Here are five more quick tips to give you a better chance of success when filing for Social Security disability benefits:
1. Tell you doctor you are filing for disability benefits and you need him or her to help you out as much as possible.
If you do so, you will likely receive one of two responses: (a) we do not get involved with Social Security disability cases, or (2) we will do what it takes to help you or your attorney win your case.
If it is the second response, you have a great doctor and his or help will be invaluable. Ask your attorney (or you can do it yourself by finding one on the internet) to send your doctor a Residual Functional Capacity Assessment (either physical or mental) and make sure the medical records reflect such answers your doctor will give. This alone could help your chances of receiving a favorable decision, especially if you are already at the hearing level.
If your doctor gave you response (a), then at least ask him or her to write legibly in your medical records so they can be read and at least put something in there regarding what limitations your conditions have on your ability to work, partake in daily activities, drive, do chores around your home, etc.
While you would certainly prefer a doctor who wished to help you with your current plight, the very least the doctor could do is not hurt your chances of success. There have been times when a judge reviewing the case will disregard certain medical evidence simply because he or she cannot read a doctor's handwriting.
2. If you have to work because you live in a state with absolutely no social net (Texas, for example) keep it under Substantial Gainful Activity levels if you possibly can.
If you can't, then you will be deemed capable of working and no matter how severe you state your symptoms are, you cannot and will not be approved for benefits. As of 2016, for a nonblind person, you cannot earn more than $1,130.00 per month and still be considered disabled.

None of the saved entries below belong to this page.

/-- 42_transaction.md R147: ProtocolViolation is recorded for OW_WRITE_BYTE in IDLE or RESET_ISSUED and for OW_READ_BYTE outside
EXCHANGING, once, and then only; and the PHASE the command starts in changes nothing but ghosts. -/
def Obligations.ProtocolViolationIsRecordedAndNoMore : Prop :=
  ∀ (s t : State) (d : Byte), s.busy = false →
    (exec (.owWriteByte d) s = .next t →
      t.faults = s.faults ++ (if s.phase = .idle ∨ s.phase = .resetIssued then [.protocolViolation] else [])) ∧
    (exec .owReadByte s = .next t →
      t.faults = s.faults ++ (if s.phase = .exchanging then [] else [.protocolViolation])) ∧
    (∀ (p : Phase) (i : Instr), i = .owWriteByte d ∨ i = .owReadByte →
      ∃ u u', exec i s = .next u ∧ exec i { s with phase := p } = .next u' ∧ eraseGhosts u = eraseGhosts u')

/-- 42_transaction.md R148: of OW_RESET, OW_WRITE_BYTE and OW_READ_BYTE, the result code, the trace and the register writes
depend only on the operand, the transport and ECHO_POLICY, never on what earlier commands left; and the command's first two
events select its own rate. -/
def Obligations.EngineHasNoCrossCallState : Prop :=
  ∀ (s s' : State) (i : Instr) (d : Byte), (i = .owReset ∨ i = .owWriteByte d ∨ i = .owReadByte) →
    s.busy = false → s'.busy = false → s.policy = s'.policy → s.rx = s'.rx → s.draws = s'.draws →
    s.txSpace = s'.txSpace → s.inputs = s'.inputs →
    ∃ t t' es, exec i s = .next t ∧ exec i s' = .next t' ∧ t.trace = s.trace ++ es ∧ t'.trace = s'.trace ++ es ∧
      t.busy = t'.busy ∧ (t.busy = false → statusResult t.status = statusResult t'.status) ∧
      (t.rxraw = t'.rxraw ∨ (t.rxraw = s.rxraw ∧ t'.rxraw = s'.rxraw)) ∧
      (t.rxdata = t'.rxdata ∨ (t.rxdata = s.rxdata ∧ t'.rxdata = s'.rxdata)) ∧
      (es <+: [.w, .b (if i = .owReset then .low else .high)] ∨ [.w, .b (if i = .owReset then .low else .high)] <+: es)

/-- 60_exceptions.md R216, 42_transaction.md R146: a command that finishes with NO_DEVICE, TRANSPORT_ERROR or LINE_ERROR leaves
PHASE IDLE, so that the next byte command without a reset is a ProtocolViolation: where it finishes in its accepting step, where
it finishes in a later one, and as an invariant that every step keeps from every state that meets it. -/
def Obligations.FailureLeavesPhaseIdle : Prop :=
  (∀ (s : State) (i : Instr), s.busy = false → ∃ t, exec i s = .next t ∧ FailedIsIdle t) ∧
  (∀ s t : State, s.busy = true → step s = .next t → FailedIsIdle t) ∧
  (∀ s t : State, FailedIsIdle s → step s = .next t → FailedIsIdle t)

/-- 20_memory.md R61, R62, 70_reset_and_hazards.md R244: a WaitTxSpace stands directly before every SetBaud and Send, a Recv
directly after every Send and nowhere else. CUR and SEQPOS fix where the port stands between two steps; every step without a
block reset, the accepting one and each that carries the command on, goes on from there, and a finished command leaves no Send
unanswered. So a whole trace in order stays in order. A block reset makes no event and leaves the block free at the port (R241). -/
def Obligations.TransportPortIsUsedInOrder : Prop :=
  (∀ (s : State) (i : Instr), s.busy = false →
    ∃ t es, exec i s = .next t ∧ t.trace = s.trace ++ es ∧ portAfterAll .free es = some (portAt t) ∧
      (t.busy = false → portAt t = .free)) ∧
  (∀ s t : State, s.inputs.head? ≠ some .blockReset → step s = .next t →
    ∃ es, t.trace = s.trace ++ es ∧ portAfterAll (portAt s) es = some (portAt t)) ∧
  (∀ s t : State, PortInOrder s → s.inputs.head? ≠ some .blockReset → step s = .next t → PortInOrder t) ∧
  (∀ s t : State, s.inputs.head? = some .blockReset → step s = .next t → t.trace = s.trace ∧ portAt t = .free)

/-- 60_exceptions.md R211: a finished command's RESULT is one of the codes the table allows it, LINE_ERROR only under ECHO_POLICY
= LINE_ERROR: where it finishes in its accepting step, where it finishes in a later one (after an interruption, a hold or a busy
poll) without a block reset, and as an invariant that every step keeps: an idle block's RESULT is allowed to the word in CUR. -/
def Obligations.CommandsFinishOnlyWithTheirCodes : Prop :=
  (∀ (s : State) (i : Instr), s.busy = false →
    ∃ t, exec i s = .next t ∧ (t.busy = false → ∃ c ∈ allowedResults s.policy i, statusResult t.status = resultCode c)) ∧
  (∀ (s t : State) (i : Instr), s.busy = true → decodeWord s.cur = some i → s.inputs.head? ≠ some .blockReset →
    step s = .next t → t.busy = false → ∃ c ∈ allowedResults s.policy i, statusResult t.status = resultCode c) ∧
  (∀ s t : State, ResultFits s → step s = .next t → ResultFits t)

/-! ## The sequences -/

/-- 43_sequences.md R160, R162, R163, R164, R166 (D17, D18): a sequence that begins with a reset finishes with its code when it
fails, after the five events of the reset. -/
def Obligations.SequencesEndWithAFailedReset : Prop :=
  ∀ (s : State) (i : Instr), Ready s →
    (i = .seqReadRom ∨ i = .seqConvert ∨ i = .seqReadScratchpad ∨ i = .seqBlockingRead) →
    (nextAnswer s = .err ∨ nextAnswer s = .byte 0xF0) →
    ∃ t, exec i s = .next t ∧ t.trace = s.trace ++ resetEvents (nextAnswer s) ∧ t.phase = .idle ∧
      t.rxdata = s.rxdata ∧ t.crc = s.crc ∧ t.sn = s.sn ∧ t.sp = s.sp ∧
      FinishedWith (if nextAnswer s = .err then .transportError else .noDevice) s t

/-- 43_sequences.md R163: SEQ_CONVERT with a device present and echoes that decode: reset, skip-ROM, convert, 57 events. -/
def Obligations.ConvertResult : Prop :=
  ∀ (s : State) (e : Byte) (as : List Answer) (bits : List Bool), Ready s → nextAnswers 17 s = .byte e :: as → e ≠ 0xF0 →
    answerBits s.policy as = some bits →
    ∃ t, exec .seqConvert s = .next t ∧ FinishedWith .ok s t ∧
      t.trace = s.trace ++ resetEvents (.byte e) ++ byteEvents 0xCC (as.take 8) ++ byteEvents 0x44 (as.drop 8) ∧
      t.trace.length = s.trace.length + 57 ∧ t.rxraw = rawAfter e as ∧ t.phase = .exchanging ∧ t.faults = s.faults

/-- 43_sequences.md R161, R162: SEQ_READ_ROM with a device present and echoes that decode: the eight bytes read are SN, CRC is
their crc8, and the result says whether it is 0. -/
def Obligations.ReadRomResult : Prop :=
  ∀ (s : State) (e : Byte) (as : List Answer) (bits : List Bool), Ready s → nextAnswers 73 s = .byte e :: as → e ≠ 0xF0 →
    answerBits s.policy as = some bits →
    ∃ t, exec .seqReadRom s = .next t ∧ (∀ k : Fin 8, t.sn[k] = byteAt bits (k.val + 1)) ∧
      t.crc = crc8 t.sn.toList ∧ t.rxdata = t.sn[7] ∧ t.rxraw = rawAfter e as ∧
      FinishedWith (if crc8 t.sn.toList = 0x00 then .ok else .checksumMismatch) s t ∧
      t.snValid = decide (crc8 t.sn.toList = 0x00) ∧ t.phase = .idle ∧ t.faults = s.faults ∧
      t.trace = s.trace ++ resetEvents (.byte e) ++ byteEvents 0x33 (as.take 8) ++
        (List.range 8).flatMap (fun k => byteEvents 0xFF ((as.drop (8 * (k + 1))).take 8)) ∧
      t.trace.length = s.trace.length + 239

While it would be best if you did no work while waiting for your claim to be approved, the reality is that many people simply cannot afford to do so. Again, in states like Texas, there is little if any social net to fall back on. However, states like California, will allow its residents up to one year to receive state benefits while waiting for their claim to be approved. Can't work at all? -you might have to consider moving to another state if you can, or preparing friends or family in advance that you may be a new addition to their household.
3. Realize if you have a bad case and go back to work.
Do not hold onto the idea that just because your neighbor receives Social Security disability and "there is absolutely nothing wrong with him," that you too should receive benefits. The reality is that his case is completely unique and different from yours and it is actually irrelevant that he receives benefits.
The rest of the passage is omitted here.